Records drawn from a dataset:
'''

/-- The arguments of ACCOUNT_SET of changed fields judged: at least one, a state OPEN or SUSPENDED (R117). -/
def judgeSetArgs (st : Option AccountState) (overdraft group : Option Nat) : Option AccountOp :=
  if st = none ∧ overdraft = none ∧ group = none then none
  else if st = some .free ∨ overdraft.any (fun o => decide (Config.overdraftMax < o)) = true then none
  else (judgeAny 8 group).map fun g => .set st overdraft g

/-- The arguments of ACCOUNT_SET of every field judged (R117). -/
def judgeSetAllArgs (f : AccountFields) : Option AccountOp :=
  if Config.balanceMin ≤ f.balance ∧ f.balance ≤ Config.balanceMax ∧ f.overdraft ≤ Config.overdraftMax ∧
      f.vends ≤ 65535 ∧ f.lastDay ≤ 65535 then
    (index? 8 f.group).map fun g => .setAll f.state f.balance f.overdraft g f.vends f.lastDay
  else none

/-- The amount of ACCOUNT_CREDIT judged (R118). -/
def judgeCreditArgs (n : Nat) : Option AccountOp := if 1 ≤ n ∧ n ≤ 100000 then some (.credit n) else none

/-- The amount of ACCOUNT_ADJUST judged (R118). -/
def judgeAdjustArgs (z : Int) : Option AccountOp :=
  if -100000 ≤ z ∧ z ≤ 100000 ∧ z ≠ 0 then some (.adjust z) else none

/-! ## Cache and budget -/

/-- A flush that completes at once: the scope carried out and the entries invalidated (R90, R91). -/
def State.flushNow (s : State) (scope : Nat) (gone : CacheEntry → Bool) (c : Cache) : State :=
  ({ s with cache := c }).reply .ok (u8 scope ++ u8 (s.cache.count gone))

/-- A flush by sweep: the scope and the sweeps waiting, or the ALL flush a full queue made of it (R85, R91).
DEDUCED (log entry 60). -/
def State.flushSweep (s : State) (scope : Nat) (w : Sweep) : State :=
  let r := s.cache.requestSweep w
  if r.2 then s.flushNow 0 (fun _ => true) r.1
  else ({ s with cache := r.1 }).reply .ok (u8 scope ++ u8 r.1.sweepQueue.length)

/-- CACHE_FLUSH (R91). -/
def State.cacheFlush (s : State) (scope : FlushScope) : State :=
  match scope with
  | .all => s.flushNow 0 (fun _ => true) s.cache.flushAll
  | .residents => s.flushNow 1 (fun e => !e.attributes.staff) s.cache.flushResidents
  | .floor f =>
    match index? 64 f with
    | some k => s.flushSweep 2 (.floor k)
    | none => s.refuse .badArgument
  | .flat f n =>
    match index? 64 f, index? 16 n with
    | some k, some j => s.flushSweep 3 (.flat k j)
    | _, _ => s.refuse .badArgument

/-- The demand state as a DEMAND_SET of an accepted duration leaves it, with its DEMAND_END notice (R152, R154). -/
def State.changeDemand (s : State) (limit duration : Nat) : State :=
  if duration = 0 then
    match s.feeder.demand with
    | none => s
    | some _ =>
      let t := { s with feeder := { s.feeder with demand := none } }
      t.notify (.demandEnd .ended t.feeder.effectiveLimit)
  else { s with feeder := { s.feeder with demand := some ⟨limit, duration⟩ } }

'''
'''

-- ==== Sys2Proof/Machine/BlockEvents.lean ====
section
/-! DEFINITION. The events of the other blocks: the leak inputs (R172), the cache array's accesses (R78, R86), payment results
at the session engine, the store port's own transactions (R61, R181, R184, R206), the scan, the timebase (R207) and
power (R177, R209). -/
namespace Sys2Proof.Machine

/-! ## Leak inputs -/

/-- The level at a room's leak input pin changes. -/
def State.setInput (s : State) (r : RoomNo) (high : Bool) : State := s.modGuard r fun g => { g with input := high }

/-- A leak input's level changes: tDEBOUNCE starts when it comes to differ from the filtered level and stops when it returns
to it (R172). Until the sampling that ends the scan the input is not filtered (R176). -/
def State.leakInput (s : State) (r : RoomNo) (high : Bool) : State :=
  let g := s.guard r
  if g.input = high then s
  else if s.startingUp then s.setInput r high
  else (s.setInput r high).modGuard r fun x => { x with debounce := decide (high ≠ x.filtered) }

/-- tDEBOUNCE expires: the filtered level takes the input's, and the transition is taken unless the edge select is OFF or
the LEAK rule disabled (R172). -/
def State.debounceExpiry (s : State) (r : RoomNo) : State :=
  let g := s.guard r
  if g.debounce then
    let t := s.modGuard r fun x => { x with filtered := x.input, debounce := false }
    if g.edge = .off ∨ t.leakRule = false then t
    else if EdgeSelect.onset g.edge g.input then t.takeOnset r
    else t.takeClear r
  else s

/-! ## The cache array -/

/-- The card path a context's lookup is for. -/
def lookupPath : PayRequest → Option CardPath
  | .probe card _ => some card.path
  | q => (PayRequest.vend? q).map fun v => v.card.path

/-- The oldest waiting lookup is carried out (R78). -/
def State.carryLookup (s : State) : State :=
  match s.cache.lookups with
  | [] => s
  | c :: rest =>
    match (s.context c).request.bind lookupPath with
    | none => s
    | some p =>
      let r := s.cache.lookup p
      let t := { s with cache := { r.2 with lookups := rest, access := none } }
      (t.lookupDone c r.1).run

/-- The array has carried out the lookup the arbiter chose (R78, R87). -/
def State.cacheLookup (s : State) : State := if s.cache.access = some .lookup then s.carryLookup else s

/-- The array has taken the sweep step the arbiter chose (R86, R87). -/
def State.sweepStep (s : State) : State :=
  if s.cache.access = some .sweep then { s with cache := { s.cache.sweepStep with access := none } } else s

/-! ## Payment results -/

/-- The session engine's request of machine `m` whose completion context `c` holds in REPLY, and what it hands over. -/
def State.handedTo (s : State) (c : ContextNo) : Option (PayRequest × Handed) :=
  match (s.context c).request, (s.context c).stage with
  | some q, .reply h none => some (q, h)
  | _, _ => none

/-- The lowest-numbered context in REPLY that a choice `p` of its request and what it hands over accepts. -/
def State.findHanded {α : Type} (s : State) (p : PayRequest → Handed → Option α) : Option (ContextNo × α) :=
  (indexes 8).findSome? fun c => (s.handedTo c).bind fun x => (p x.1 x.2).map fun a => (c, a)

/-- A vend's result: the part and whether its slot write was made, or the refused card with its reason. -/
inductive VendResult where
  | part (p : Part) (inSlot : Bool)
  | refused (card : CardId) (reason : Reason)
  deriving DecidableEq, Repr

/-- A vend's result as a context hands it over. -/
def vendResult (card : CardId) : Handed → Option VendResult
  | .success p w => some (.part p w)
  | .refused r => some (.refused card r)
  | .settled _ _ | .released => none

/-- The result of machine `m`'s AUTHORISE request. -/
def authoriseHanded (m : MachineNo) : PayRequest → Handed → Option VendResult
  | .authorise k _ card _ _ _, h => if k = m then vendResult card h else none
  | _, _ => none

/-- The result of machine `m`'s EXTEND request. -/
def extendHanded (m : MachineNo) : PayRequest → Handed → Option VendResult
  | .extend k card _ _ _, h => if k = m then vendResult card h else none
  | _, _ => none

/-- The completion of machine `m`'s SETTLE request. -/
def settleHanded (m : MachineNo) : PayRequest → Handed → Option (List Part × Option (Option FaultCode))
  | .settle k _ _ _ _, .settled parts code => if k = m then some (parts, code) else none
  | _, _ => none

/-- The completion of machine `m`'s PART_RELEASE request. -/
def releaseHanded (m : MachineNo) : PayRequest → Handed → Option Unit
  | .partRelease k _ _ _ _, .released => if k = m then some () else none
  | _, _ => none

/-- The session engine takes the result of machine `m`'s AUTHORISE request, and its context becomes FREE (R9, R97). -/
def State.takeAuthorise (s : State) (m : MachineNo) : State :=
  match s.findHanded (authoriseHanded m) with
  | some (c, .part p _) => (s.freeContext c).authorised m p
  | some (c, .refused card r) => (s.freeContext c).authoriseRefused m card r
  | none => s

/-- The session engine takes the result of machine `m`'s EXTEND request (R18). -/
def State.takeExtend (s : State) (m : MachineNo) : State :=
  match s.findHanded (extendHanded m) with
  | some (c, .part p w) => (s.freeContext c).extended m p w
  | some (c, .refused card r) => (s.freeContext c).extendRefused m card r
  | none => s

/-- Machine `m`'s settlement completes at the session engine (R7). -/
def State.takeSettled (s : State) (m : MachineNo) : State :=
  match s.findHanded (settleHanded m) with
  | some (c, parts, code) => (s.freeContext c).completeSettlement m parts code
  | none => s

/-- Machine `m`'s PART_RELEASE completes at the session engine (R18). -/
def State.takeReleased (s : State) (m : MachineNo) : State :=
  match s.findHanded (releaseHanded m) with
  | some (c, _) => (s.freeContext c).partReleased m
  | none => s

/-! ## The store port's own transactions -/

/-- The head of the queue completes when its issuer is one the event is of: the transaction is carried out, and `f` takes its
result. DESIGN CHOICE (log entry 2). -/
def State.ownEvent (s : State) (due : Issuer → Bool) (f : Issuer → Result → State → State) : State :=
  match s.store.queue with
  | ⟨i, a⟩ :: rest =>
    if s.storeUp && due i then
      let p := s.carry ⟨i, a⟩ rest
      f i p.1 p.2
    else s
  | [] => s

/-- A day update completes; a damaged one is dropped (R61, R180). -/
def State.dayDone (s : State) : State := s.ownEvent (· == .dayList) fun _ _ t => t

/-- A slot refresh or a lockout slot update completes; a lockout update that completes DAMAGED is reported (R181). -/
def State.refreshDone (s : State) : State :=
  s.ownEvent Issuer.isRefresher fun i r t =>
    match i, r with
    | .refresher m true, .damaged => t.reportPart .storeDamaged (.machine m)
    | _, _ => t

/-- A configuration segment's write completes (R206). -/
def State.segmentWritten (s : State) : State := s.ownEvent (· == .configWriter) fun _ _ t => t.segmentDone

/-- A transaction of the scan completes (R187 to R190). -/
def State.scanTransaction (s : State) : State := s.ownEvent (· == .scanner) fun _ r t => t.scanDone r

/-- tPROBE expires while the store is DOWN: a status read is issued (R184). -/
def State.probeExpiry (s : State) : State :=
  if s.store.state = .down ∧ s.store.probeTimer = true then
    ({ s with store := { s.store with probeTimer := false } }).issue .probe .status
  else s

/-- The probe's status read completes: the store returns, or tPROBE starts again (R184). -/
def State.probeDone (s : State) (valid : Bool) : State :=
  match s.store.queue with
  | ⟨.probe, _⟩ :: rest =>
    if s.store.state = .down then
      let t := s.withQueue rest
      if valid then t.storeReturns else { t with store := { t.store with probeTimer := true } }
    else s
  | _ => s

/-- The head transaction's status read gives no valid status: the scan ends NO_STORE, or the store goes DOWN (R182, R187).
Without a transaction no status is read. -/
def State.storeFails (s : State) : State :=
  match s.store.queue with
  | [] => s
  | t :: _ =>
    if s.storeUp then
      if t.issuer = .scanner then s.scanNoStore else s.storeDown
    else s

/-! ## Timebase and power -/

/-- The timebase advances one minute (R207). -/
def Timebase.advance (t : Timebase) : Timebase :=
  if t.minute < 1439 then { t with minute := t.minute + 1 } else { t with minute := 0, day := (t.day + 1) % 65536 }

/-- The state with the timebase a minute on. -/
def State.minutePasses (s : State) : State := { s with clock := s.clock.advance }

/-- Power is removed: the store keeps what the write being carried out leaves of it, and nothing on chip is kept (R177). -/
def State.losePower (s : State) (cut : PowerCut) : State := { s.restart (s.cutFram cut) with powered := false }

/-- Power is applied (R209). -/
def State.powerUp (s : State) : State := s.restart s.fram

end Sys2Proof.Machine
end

'''

TASK STATEMENT:
Set down exactly the lines of the data above, beginning with the line that has "SUSPENDED (R117). -/" and ending with the line that has "match scope with", and no others.

ANSWER TO THE EXERCISE:
/-- The arguments of ACCOUNT_SET of changed fields judged: at least one, a state OPEN or SUSPENDED (R117). -/
def judgeSetArgs (st : Option AccountState) (overdraft group : Option Nat) : Option AccountOp :=
  if st = none ∧ overdraft = none ∧ group = none then none
  else if st = some .free ∨ overdraft.any (fun o => decide (Config.overdraftMax < o)) = true then none
  else (judgeAny 8 group).map fun g => .set st overdraft g

/-- The arguments of ACCOUNT_SET of every field judged (R117). -/
def judgeSetAllArgs (f : AccountFields) : Option AccountOp :=
  if Config.balanceMin ≤ f.balance ∧ f.balance ≤ Config.balanceMax ∧ f.overdraft ≤ Config.overdraftMax ∧
      f.vends ≤ 65535 ∧ f.lastDay ≤ 65535 then
    (index? 8 f.group).map fun g => .setAll f.state f.balance f.overdraft g f.vends f.lastDay
  else none

/-- The amount of ACCOUNT_CREDIT judged (R118). -/
def judgeCreditArgs (n : Nat) : Option AccountOp := if 1 ≤ n ∧ n ≤ 100000 then some (.credit n) else none

/-- The amount of ACCOUNT_ADJUST judged (R118). -/
def judgeAdjustArgs (z : Int) : Option AccountOp :=
  if -100000 ≤ z ∧ z ≤ 100000 ∧ z ≠ 0 then some (.adjust z) else none

/-! ## Cache and budget -/

/-- A flush that completes at once: the scope carried out and the entries invalidated (R90, R91). -/
def State.flushNow (s : State) (scope : Nat) (gone : CacheEntry → Bool) (c : Cache) : State :=
  ({ s with cache := c }).reply .ok (u8 scope ++ u8 (s.cache.count gone))

/-- A flush by sweep: the scope and the sweeps waiting, or the ALL flush a full queue made of it (R85, R91).
DEDUCED (log entry 60). -/
def State.flushSweep (s : State) (scope : Nat) (w : Sweep) : State :=
  let r := s.cache.requestSweep w
  if r.2 then s.flushNow 0 (fun _ => true) r.1
  else ({ s with cache := r.1 }).reply .ok (u8 scope ++ u8 r.1.sweepQueue.length)

/-- CACHE_FLUSH (R91). -/
def State.cacheFlush (s : State) (scope : FlushScope) : State :=
  match scope with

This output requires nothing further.